Dataset records -
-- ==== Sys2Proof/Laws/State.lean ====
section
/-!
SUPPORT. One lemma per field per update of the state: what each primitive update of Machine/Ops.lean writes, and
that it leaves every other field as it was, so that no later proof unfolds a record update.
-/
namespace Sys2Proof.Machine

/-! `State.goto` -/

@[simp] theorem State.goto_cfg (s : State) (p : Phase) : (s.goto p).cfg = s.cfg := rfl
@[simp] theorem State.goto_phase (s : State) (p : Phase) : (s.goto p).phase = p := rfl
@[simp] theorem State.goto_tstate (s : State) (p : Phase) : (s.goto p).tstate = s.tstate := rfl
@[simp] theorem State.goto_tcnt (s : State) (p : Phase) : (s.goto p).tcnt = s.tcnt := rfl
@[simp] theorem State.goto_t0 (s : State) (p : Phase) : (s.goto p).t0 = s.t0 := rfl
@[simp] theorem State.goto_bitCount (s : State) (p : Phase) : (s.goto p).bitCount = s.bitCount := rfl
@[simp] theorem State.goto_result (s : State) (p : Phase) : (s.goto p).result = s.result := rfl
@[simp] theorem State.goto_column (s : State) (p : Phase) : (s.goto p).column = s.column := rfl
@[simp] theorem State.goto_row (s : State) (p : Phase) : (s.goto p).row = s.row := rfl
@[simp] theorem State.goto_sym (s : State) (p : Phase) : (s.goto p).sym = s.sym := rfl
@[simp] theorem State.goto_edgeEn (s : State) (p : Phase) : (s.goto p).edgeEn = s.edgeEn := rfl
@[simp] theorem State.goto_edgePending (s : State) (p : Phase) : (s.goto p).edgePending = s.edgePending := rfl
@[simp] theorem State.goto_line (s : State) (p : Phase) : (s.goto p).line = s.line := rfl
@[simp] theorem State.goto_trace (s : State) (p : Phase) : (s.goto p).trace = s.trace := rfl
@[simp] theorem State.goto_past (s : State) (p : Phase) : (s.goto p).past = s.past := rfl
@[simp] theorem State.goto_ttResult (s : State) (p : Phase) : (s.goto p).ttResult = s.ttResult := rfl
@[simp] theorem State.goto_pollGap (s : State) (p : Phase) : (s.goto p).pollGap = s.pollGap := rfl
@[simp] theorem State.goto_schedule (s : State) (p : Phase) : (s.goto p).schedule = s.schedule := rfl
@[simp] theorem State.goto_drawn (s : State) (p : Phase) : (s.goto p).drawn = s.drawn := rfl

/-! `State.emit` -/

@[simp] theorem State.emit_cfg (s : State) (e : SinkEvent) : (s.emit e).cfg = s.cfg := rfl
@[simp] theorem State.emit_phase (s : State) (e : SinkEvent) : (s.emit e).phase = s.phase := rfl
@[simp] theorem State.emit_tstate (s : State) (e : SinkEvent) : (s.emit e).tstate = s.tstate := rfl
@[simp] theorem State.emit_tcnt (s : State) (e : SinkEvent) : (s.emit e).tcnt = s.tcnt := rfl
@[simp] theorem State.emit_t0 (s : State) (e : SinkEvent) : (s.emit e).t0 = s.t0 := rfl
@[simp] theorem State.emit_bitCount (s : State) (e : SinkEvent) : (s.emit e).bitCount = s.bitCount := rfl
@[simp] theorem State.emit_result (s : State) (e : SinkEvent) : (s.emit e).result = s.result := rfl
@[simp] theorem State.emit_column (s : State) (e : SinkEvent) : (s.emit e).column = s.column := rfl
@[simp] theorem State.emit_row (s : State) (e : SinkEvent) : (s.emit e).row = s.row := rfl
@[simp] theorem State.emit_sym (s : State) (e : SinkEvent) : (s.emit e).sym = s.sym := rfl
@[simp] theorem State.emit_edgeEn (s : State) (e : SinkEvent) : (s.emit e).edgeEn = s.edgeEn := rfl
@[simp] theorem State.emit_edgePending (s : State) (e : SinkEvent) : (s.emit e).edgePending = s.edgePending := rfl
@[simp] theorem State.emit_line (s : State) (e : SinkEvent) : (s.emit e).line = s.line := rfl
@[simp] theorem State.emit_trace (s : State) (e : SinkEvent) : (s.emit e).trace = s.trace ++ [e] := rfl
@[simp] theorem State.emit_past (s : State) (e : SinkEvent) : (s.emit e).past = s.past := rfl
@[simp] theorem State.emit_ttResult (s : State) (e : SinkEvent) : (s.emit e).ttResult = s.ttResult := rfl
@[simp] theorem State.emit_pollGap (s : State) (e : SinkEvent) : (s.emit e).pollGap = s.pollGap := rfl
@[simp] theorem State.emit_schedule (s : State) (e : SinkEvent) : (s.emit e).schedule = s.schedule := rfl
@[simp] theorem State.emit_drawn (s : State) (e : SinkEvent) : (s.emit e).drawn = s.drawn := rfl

Task brief -
The required output is every line above from the one with "namespace Sys2Proof.Machine" down to the one with "p).phase = p := rfl", restated word for word, ends included.

Completed task -
namespace Sys2Proof.Machine

/-! `State.goto` -/

@[simp] theorem State.goto_cfg (s : State) (p : Phase) : (s.goto p).cfg = s.cfg := rfl
@[simp] theorem State.goto_phase (s : State) (p : Phase) : (s.goto p).phase = p := rfl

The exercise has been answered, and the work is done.